*** RECORDS FOR THE TASK ***
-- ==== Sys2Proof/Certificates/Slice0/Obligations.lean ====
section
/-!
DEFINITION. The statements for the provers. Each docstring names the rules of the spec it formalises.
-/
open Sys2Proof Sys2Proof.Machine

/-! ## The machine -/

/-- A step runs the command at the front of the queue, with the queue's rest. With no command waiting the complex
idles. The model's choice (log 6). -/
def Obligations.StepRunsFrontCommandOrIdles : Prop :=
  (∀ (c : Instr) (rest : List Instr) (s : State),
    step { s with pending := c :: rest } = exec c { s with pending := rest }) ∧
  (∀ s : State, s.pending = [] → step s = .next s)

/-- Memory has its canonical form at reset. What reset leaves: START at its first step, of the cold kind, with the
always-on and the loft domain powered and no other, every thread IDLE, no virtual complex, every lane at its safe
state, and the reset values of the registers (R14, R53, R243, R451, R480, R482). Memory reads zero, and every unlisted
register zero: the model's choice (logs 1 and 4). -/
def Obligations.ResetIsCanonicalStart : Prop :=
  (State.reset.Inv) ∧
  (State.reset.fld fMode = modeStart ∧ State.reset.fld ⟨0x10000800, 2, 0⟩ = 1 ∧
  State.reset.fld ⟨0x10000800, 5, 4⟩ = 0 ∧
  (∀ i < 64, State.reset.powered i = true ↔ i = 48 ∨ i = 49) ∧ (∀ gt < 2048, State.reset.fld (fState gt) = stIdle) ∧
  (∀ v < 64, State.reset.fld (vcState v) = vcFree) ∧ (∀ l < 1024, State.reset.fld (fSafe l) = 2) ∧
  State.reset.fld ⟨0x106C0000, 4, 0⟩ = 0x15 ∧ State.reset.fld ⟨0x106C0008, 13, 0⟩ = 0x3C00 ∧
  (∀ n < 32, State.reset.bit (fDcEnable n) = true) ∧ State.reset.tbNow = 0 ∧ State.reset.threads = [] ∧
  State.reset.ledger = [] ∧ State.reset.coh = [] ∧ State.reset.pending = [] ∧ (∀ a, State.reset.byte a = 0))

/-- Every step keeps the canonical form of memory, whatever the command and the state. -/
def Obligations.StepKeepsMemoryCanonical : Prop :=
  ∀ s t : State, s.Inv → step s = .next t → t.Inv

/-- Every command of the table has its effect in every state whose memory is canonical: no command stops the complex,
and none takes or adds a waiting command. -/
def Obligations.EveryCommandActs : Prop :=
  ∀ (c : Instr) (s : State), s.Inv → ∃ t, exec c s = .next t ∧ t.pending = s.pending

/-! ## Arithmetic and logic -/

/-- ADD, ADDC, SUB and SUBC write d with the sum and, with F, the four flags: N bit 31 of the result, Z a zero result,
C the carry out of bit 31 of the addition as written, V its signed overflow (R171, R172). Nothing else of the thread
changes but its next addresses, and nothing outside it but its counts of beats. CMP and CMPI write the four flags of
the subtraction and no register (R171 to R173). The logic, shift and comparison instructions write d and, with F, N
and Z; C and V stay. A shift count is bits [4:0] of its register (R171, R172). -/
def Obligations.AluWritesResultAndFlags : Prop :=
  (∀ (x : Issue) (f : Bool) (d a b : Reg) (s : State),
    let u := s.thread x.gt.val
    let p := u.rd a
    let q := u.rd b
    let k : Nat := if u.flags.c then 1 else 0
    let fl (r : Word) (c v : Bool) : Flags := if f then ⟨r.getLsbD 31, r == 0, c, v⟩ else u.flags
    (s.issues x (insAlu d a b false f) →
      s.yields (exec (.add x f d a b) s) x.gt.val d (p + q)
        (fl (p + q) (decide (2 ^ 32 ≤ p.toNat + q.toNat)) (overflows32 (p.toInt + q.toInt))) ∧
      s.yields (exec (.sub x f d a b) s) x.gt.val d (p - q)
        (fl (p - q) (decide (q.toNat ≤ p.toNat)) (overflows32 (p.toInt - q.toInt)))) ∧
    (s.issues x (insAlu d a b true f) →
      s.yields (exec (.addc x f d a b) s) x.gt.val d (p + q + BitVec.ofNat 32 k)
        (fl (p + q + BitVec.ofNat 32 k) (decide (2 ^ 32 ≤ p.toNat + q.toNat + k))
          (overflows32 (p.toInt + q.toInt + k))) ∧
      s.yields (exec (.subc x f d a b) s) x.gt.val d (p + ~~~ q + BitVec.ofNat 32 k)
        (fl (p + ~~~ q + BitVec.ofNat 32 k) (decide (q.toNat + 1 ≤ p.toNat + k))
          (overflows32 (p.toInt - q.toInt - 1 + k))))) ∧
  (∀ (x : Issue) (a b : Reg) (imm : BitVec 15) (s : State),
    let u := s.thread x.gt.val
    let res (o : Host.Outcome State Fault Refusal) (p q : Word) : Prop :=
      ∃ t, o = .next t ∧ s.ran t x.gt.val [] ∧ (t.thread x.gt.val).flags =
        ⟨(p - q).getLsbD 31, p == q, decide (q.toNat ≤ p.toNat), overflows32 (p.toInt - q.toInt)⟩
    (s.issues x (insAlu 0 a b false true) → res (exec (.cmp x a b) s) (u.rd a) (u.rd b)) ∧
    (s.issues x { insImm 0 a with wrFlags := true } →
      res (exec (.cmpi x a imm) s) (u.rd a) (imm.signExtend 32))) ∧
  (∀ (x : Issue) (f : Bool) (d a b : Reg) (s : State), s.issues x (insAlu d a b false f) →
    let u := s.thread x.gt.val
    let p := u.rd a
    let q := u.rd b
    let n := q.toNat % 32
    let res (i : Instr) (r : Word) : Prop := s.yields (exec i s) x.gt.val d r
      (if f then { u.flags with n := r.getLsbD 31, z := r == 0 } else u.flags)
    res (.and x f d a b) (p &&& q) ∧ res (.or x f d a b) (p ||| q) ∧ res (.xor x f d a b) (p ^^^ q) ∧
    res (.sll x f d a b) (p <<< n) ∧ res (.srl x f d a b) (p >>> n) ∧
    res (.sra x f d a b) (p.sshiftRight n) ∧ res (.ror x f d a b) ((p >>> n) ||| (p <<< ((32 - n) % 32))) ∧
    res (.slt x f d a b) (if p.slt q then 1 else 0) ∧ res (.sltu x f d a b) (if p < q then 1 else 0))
*** End of RECORDS FOR THE TASK ***
*** RECORDS FOR THE TASK ***
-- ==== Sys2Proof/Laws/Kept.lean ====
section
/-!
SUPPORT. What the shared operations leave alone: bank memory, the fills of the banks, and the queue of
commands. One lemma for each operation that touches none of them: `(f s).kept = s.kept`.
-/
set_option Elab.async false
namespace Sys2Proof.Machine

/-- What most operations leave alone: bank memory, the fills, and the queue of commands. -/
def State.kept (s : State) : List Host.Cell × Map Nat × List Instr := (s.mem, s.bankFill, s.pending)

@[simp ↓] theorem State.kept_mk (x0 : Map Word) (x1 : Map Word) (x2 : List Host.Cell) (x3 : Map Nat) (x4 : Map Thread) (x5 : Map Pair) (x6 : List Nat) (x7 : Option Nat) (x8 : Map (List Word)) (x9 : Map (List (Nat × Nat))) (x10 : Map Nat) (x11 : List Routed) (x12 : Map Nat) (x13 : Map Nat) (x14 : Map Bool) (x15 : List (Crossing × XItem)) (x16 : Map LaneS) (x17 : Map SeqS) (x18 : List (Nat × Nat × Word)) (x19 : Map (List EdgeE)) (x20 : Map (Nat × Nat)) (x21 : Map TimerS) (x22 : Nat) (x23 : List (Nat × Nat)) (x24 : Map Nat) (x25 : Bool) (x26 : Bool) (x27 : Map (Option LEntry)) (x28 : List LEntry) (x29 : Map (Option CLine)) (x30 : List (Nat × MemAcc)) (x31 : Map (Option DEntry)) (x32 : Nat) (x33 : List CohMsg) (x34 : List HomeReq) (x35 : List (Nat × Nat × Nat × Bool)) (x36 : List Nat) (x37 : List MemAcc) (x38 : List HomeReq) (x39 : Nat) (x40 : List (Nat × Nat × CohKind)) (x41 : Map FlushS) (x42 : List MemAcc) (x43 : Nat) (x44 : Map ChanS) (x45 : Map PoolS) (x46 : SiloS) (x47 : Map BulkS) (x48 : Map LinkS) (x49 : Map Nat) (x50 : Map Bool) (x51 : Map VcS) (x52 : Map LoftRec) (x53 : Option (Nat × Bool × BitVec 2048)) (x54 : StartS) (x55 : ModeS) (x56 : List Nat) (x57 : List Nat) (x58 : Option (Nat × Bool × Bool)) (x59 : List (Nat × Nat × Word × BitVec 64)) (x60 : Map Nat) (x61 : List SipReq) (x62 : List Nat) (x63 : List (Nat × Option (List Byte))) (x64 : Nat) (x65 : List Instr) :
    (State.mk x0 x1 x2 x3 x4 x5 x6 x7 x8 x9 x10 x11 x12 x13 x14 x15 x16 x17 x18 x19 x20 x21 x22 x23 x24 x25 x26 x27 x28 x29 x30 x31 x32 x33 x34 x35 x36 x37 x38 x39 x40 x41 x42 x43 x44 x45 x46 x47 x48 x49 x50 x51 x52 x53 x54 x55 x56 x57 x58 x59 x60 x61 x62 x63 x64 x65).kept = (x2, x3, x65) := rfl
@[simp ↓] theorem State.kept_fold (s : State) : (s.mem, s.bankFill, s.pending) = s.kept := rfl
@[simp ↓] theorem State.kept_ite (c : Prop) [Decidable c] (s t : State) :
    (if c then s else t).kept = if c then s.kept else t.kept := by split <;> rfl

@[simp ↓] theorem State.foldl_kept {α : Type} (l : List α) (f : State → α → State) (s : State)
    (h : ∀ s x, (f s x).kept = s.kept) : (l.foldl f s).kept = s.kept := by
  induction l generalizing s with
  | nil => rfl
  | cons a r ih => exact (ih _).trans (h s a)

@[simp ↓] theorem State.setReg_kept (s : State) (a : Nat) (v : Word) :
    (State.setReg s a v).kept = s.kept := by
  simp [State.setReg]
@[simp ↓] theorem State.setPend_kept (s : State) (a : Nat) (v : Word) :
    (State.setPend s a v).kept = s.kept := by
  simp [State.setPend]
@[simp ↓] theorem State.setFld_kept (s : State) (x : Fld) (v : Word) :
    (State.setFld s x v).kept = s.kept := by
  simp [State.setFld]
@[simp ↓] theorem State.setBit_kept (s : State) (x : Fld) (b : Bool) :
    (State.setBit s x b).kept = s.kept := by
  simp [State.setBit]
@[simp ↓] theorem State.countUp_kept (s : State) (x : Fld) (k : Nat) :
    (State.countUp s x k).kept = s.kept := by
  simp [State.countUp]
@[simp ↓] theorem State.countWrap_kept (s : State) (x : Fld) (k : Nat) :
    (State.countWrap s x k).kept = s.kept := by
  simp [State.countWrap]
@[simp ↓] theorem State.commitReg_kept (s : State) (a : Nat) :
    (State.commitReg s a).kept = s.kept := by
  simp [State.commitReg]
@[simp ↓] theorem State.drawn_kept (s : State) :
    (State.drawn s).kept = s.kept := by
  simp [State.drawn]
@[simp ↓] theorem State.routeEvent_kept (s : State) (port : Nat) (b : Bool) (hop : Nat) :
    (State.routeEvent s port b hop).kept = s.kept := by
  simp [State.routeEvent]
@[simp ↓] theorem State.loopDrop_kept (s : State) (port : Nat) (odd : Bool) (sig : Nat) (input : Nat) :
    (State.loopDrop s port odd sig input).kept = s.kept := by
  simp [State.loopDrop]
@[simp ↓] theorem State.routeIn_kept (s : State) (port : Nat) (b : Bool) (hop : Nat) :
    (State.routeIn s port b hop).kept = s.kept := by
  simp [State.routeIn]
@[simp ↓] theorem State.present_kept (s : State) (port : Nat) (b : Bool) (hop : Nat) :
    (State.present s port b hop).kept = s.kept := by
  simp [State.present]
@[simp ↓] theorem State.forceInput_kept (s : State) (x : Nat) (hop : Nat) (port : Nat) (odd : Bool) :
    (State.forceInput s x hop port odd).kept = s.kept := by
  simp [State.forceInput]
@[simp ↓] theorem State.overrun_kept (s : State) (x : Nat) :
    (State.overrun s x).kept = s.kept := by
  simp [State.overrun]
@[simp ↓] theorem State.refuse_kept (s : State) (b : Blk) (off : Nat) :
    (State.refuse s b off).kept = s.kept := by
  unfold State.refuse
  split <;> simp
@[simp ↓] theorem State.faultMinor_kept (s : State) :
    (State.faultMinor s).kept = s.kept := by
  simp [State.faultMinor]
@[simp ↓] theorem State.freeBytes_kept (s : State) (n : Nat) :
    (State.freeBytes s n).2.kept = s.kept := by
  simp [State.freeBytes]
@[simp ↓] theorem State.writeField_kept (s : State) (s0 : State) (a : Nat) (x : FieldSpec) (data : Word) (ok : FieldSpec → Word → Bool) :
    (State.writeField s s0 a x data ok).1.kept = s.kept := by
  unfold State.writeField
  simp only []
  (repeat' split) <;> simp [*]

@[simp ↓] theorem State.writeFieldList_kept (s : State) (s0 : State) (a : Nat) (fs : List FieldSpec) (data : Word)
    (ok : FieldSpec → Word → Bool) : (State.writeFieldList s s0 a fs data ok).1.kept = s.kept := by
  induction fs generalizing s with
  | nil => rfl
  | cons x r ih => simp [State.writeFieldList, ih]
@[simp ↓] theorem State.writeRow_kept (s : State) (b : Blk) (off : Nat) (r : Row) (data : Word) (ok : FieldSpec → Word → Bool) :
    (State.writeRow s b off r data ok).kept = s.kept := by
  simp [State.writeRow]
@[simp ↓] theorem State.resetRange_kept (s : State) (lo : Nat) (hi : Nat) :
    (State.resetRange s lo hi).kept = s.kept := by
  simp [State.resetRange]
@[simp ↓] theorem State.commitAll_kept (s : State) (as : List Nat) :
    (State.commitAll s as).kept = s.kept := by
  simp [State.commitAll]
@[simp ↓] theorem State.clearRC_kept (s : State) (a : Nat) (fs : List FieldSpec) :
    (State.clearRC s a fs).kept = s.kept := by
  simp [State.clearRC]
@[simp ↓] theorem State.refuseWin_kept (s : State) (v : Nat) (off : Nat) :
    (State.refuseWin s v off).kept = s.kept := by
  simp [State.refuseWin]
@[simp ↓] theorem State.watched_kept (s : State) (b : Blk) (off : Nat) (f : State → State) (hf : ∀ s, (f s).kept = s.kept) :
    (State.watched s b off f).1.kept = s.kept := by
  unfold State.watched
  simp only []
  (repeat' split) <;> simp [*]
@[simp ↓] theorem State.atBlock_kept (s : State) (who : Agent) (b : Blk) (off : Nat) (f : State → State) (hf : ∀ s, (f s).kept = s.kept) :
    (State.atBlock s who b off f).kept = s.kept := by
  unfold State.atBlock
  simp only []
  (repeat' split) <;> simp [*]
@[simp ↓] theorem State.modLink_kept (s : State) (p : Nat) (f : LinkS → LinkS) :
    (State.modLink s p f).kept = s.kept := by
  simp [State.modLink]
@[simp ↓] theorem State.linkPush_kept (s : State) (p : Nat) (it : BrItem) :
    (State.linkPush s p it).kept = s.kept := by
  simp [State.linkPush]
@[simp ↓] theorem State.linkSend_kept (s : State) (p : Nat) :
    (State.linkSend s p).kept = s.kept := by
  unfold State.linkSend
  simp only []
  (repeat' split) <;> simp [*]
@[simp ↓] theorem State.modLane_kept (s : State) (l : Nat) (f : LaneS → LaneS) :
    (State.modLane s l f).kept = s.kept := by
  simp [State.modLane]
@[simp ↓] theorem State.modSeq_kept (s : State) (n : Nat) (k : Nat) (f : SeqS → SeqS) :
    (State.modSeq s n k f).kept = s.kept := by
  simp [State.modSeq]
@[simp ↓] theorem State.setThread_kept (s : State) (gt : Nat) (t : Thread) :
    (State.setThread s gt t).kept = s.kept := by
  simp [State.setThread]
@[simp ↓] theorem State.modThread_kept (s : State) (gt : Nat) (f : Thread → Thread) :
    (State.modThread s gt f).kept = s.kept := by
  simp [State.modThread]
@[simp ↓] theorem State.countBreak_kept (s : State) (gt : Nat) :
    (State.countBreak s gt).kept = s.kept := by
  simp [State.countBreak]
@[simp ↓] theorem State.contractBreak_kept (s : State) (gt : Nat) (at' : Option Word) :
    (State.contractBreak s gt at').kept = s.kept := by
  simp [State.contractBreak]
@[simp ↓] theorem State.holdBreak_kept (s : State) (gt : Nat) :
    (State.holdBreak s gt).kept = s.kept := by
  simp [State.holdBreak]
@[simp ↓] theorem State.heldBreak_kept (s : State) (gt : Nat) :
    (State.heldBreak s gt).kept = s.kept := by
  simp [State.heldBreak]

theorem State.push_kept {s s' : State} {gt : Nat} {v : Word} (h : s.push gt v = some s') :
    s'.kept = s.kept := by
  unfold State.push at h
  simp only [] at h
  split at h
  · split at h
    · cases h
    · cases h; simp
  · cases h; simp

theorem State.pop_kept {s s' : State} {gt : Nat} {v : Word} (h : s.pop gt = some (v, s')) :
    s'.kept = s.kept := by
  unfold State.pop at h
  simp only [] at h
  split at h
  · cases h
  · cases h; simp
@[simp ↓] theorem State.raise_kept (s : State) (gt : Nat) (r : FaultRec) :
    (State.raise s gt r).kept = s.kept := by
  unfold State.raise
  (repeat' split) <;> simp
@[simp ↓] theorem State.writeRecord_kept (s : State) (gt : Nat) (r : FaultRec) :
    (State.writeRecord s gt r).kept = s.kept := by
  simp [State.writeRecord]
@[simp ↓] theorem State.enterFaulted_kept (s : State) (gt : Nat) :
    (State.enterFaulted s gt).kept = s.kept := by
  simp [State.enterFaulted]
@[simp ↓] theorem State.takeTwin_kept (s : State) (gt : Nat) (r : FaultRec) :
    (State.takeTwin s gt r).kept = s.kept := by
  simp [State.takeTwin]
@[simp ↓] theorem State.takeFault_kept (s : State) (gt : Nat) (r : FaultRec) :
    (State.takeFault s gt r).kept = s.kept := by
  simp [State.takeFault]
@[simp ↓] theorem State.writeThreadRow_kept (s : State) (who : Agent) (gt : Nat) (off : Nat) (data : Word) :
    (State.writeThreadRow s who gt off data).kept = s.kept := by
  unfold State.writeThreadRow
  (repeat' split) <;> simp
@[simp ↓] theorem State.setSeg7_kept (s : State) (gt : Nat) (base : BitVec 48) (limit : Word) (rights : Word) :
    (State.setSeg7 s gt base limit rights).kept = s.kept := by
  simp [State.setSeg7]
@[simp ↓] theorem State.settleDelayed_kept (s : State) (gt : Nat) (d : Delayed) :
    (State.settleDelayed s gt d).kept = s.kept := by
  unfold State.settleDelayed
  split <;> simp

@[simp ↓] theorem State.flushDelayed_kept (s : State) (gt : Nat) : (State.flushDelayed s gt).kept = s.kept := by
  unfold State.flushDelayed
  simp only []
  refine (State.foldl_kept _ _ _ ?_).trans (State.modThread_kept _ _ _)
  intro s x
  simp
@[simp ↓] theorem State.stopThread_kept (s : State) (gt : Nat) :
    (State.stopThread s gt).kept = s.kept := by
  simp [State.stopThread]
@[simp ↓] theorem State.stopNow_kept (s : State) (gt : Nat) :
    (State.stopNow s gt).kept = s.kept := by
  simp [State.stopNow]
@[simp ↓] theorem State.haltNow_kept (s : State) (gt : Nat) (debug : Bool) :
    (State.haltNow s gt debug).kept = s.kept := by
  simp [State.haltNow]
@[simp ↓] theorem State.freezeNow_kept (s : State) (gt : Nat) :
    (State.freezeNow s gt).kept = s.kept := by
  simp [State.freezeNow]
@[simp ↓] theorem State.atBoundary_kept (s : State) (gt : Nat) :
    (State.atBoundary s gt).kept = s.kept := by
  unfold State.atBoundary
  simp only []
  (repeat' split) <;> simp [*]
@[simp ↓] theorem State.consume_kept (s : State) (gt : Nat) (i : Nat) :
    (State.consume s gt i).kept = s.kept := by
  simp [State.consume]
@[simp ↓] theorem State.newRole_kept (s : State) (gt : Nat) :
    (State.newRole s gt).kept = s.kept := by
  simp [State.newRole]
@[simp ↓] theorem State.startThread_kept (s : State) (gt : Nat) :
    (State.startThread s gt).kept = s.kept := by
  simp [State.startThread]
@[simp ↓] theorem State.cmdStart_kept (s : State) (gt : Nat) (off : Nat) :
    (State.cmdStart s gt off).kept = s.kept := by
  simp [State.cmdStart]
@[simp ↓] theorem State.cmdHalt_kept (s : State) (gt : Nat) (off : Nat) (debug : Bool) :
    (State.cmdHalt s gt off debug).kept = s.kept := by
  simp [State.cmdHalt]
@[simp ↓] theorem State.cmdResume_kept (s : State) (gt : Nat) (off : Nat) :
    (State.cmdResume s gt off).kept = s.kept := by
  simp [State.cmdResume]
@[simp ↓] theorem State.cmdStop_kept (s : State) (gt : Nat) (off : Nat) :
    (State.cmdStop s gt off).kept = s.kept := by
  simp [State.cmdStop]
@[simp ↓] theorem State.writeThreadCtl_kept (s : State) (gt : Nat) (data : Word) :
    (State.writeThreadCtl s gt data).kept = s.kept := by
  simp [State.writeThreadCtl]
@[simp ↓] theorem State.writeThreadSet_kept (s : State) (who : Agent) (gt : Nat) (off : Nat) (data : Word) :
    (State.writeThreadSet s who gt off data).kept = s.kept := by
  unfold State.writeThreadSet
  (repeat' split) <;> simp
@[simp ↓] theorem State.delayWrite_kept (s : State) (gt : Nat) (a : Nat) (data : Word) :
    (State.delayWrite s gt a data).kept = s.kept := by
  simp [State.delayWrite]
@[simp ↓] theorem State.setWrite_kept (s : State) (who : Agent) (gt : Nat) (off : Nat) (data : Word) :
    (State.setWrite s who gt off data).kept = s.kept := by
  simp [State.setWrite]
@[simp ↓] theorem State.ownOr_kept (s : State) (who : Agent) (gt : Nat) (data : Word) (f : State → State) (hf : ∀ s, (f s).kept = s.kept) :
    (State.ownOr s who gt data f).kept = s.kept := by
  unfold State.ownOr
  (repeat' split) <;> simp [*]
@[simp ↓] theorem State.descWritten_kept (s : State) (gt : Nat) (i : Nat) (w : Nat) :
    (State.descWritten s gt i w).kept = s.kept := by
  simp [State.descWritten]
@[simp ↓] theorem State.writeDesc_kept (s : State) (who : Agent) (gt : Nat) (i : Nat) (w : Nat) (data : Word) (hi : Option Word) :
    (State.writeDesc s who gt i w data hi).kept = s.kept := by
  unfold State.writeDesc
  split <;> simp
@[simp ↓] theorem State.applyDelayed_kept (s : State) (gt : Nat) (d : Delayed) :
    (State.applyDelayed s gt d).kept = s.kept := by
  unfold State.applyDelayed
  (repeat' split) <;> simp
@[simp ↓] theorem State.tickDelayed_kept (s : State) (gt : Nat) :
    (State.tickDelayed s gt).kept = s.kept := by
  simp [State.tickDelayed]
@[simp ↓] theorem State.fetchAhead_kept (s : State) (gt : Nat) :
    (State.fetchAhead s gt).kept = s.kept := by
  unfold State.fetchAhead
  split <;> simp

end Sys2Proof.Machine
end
*** End of RECORDS FOR THE TASK ***
Once you find the line with "-- ==== Sys2Proof/Certificates/Slice0/Obligations.lean" above, print it and every line after it up to and including the line with "(State.reset.fld fMode = modeStart", exactly as written and nothing else.

--- ANSWER ---
-- ==== Sys2Proof/Certificates/Slice0/Obligations.lean ====
section
/-!
DEFINITION. The statements for the provers. Each docstring names the rules of the spec it formalises.
-/
open Sys2Proof Sys2Proof.Machine

/-! ## The machine -/

/-- A step runs the command at the front of the queue, with the queue's rest. With no command waiting the complex
idles. The model's choice (log 6). -/
def Obligations.StepRunsFrontCommandOrIdles : Prop :=
  (∀ (c : Instr) (rest : List Instr) (s : State),
    step { s with pending := c :: rest } = exec c { s with pending := rest }) ∧
  (∀ s : State, s.pending = [] → step s = .next s)

/-- Memory has its canonical form at reset. What reset leaves: START at its first step, of the cold kind, with the
always-on and the loft domain powered and no other, every thread IDLE, no virtual complex, every lane at its safe
state, and the reset values of the registers (R14, R53, R243, R451, R480, R482). Memory reads zero, and every unlisted
register zero: the model's choice (logs 1 and 4). -/
def Obligations.ResetIsCanonicalStart : Prop :=
  (State.reset.Inv) ∧
  (State.reset.fld fMode = modeStart ∧ State.reset.fld ⟨0x10000800, 2, 0⟩ = 1 ∧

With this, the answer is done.